[DATA FOR PROCESSING — start]

/-- 44_gauge.md section on interference (derived there): each gauge reads back from the composite byte alone. -/
def Obligations.GaugesDoNotInterfere : Prop :=
  ∀ (seg : GaugeSeg) (c g1 g2 g3 g4 g5 : Nat),
    gaugeByte seg c g1 g2 g3 g4 g5 &&& seg.g1 = eightStep seg.g1 c g1 ∧
    gaugeByte seg c g1 g2 g3 g4 g5 &&& seg.g3 = eightStep seg.g3 c g3 ∧
    gaugeByte seg c g1 g2 g3 g4 g5 &&& seg.g5 = eightStep seg.g5 c g5 ∧
    gaugeByte seg c g1 g2 g3 g4 g5 &&& (seg.g2Full ||| seg.g2Half) = sixteenStep seg.g2Full seg.g2Half c g2 ∧
    gaugeByte seg c g1 g2 g3 g4 g5 &&& (seg.g4Full ||| seg.g4Half) = sixteenStep seg.g4Full seg.g4Half c g4

/-- 45_scan.md section on the decode (R283 to R285 are derived there; D26): the response is b0 | b1>>1 | b2>>2 | b3>>3,
lies in 0..255, and does not see the low i bits of byte i. -/
def Obligations.ScanDecodeLosesLowBits : Prop :=
  ∀ b0 b1 b2 b3 : Byte,
    (scanDecode ⟨b0, b1, b2, b3⟩).toNat
      = b0.toNat ||| (b1.toNat / 2) ||| (b2.toNat / 4) ||| (b3.toNat / 8) ∧
    (scanDecode ⟨b0, b1, b2, b3⟩).toNat < 256 ∧
    scanDecode ⟨b0, b1, b2, b3⟩ = scanDecode ⟨b0, b1 &&& 0xFE#8, b2 &&& 0xFC#8, b3 &&& 0xF8#8⟩

/-- 20_memory.md R63 and R64, 40_framer.md R147 (R64 and R147 are derived there): a written byte passes the line bit 0
first, and a read byte's first sample is bit 7. -/
def Obligations.BitOrderOutAndIn : Prop :=
  (∀ b : Byte, (txBits b).length = 8 ∧ ∀ k, k < 8 → (txBits b)[k]? = some (b.getLsbD k)) ∧
  (∀ samples : List Bool, samples.length = 8 → ∀ k, k < 8 → samples[k]? = some ((rxByte samples).getLsbD (7 - k)))

/-! ### Whole-machine statements -/

/-- The invariant of the machine at power-on. -/
def Obligations.InvAtReset : Prop := State.reset.Inv

/-- 10_state.md R32, R41, R43, R47, 40_framer.md R140, R148, R149, 20_memory.md R63, R80 to R86 (log 4, log 5, log 6): from
every state that meets the invariant every step that answers a next state leads to one that meets it. The strobe is
HIGH and the line an output between requests, autoIncrement is not left on, after a RESET the mirror holds a value, the
whole trace is legal, and the observer is the event-by-event reading of what it has read. -/
def Obligations.StepKeepsInv : Prop := ∀ s t : State, s.Inv → step s = .next t → t.Inv

/-- 20_memory.md R80 to R87 (log 4): from every state with no frame waiting, a request that runs is followed by as many
steps as it sent frames, after which the observer is the event-by-event reading of what was sent, and nothing else has
changed but which part of the trace is read. -/
def Obligations.ObserverReadsWhatARequestSent : Prop :=
  ∀ (i : Instr) (s t : State), i.isRequest = true → s.busUnread = [] → exec i s = .next t →
    Host.Core.run Sys2Proof.core (framesOf none t.busUnread).length t
      = .next { t with busRead := t.trace, busUnread := [], obs := (observeAll t.busUnread s.obs).2 }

[DATA FOR PROCESSING — finish]

→ YOUR GOAL: The answer must consist of every line above that holds the string "derived", copied exactly.

→ SOLUTION TO THIS TASK:
/-- 44_gauge.md section on interference (derived there): each gauge reads back from the composite byte alone. -/
/-- 45_scan.md section on the decode (R283 to R285 are derived there; D26): the response is b0 | b1>>1 | b2>>2 | b3>>3,
/-- 20_memory.md R63 and R64, 40_framer.md R147 (R64 and R147 are derived there): a written byte passes the line bit 0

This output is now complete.